**Exercise details**. Exactly reproduce the line that contains "with_reducible intro _" and all lines after it in the entries below, through the very last line.

**Task data**.
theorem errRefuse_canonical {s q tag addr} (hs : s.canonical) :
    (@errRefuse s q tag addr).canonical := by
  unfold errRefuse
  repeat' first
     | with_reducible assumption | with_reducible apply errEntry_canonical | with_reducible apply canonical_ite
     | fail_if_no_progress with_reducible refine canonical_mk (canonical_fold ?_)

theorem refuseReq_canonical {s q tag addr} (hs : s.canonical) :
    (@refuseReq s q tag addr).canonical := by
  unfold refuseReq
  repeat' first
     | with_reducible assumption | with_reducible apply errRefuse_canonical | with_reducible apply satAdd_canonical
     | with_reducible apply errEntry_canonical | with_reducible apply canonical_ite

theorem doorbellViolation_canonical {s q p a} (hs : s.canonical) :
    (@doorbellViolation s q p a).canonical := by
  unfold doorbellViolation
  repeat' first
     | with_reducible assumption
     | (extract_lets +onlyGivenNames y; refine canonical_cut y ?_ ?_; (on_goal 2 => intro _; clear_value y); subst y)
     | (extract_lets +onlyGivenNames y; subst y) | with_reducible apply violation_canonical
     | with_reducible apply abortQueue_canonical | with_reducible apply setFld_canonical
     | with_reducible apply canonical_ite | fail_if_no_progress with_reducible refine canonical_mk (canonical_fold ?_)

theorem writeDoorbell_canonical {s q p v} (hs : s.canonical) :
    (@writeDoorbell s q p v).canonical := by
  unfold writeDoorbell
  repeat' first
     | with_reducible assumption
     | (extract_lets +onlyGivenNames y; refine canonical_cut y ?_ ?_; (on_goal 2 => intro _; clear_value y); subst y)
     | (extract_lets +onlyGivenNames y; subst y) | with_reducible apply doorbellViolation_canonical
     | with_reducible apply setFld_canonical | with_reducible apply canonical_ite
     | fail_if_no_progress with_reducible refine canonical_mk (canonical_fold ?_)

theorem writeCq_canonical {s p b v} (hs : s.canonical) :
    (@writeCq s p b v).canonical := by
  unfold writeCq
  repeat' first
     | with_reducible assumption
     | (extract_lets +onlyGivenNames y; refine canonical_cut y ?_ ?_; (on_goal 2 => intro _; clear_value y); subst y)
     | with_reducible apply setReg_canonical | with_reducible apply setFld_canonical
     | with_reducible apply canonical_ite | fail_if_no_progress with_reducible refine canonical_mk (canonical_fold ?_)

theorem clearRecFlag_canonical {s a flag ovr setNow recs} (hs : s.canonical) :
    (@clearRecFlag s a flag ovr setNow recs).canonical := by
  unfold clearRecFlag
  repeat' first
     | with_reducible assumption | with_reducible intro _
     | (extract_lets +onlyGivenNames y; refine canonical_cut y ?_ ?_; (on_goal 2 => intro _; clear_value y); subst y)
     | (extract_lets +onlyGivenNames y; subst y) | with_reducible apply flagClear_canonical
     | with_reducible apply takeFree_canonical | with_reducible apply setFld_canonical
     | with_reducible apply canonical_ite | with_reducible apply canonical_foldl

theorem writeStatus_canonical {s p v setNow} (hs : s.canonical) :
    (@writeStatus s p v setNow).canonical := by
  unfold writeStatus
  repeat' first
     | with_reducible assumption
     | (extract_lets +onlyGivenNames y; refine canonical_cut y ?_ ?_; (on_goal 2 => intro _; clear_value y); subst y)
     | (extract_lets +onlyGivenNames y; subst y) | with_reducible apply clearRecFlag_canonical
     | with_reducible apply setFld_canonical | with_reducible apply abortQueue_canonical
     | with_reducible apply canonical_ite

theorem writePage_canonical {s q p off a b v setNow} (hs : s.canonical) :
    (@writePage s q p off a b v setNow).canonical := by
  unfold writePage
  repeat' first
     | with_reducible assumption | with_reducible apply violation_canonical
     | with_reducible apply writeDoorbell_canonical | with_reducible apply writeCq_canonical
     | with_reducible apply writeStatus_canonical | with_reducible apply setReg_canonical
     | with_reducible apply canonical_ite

**The answer**.
     | with_reducible assumption | with_reducible intro _
     | (extract_lets +onlyGivenNames y; refine canonical_cut y ?_ ?_; (on_goal 2 => intro _; clear_value y); subst y)
     | (extract_lets +onlyGivenNames y; subst y) | with_reducible apply flagClear_canonical
     | with_reducible apply takeFree_canonical | with_reducible apply setFld_canonical
     | with_reducible apply canonical_ite | with_reducible apply canonical_foldl

theorem writeStatus_canonical {s p v setNow} (hs : s.canonical) :
    (@writeStatus s p v setNow).canonical := by
  unfold writeStatus
  repeat' first
     | with_reducible assumption
     | (extract_lets +onlyGivenNames y; refine canonical_cut y ?_ ?_; (on_goal 2 => intro _; clear_value y); subst y)
     | (extract_lets +onlyGivenNames y; subst y) | with_reducible apply clearRecFlag_canonical
     | with_reducible apply setFld_canonical | with_reducible apply abortQueue_canonical
     | with_reducible apply canonical_ite

theorem writePage_canonical {s q p off a b v setNow} (hs : s.canonical) :
    (@writePage s q p off a b v setNow).canonical := by
  unfold writePage
  repeat' first
     | with_reducible assumption | with_reducible apply violation_canonical
     | with_reducible apply writeDoorbell_canonical | with_reducible apply writeCq_canonical
     | with_reducible apply writeStatus_canonical | with_reducible apply setReg_canonical
     | with_reducible apply canonical_ite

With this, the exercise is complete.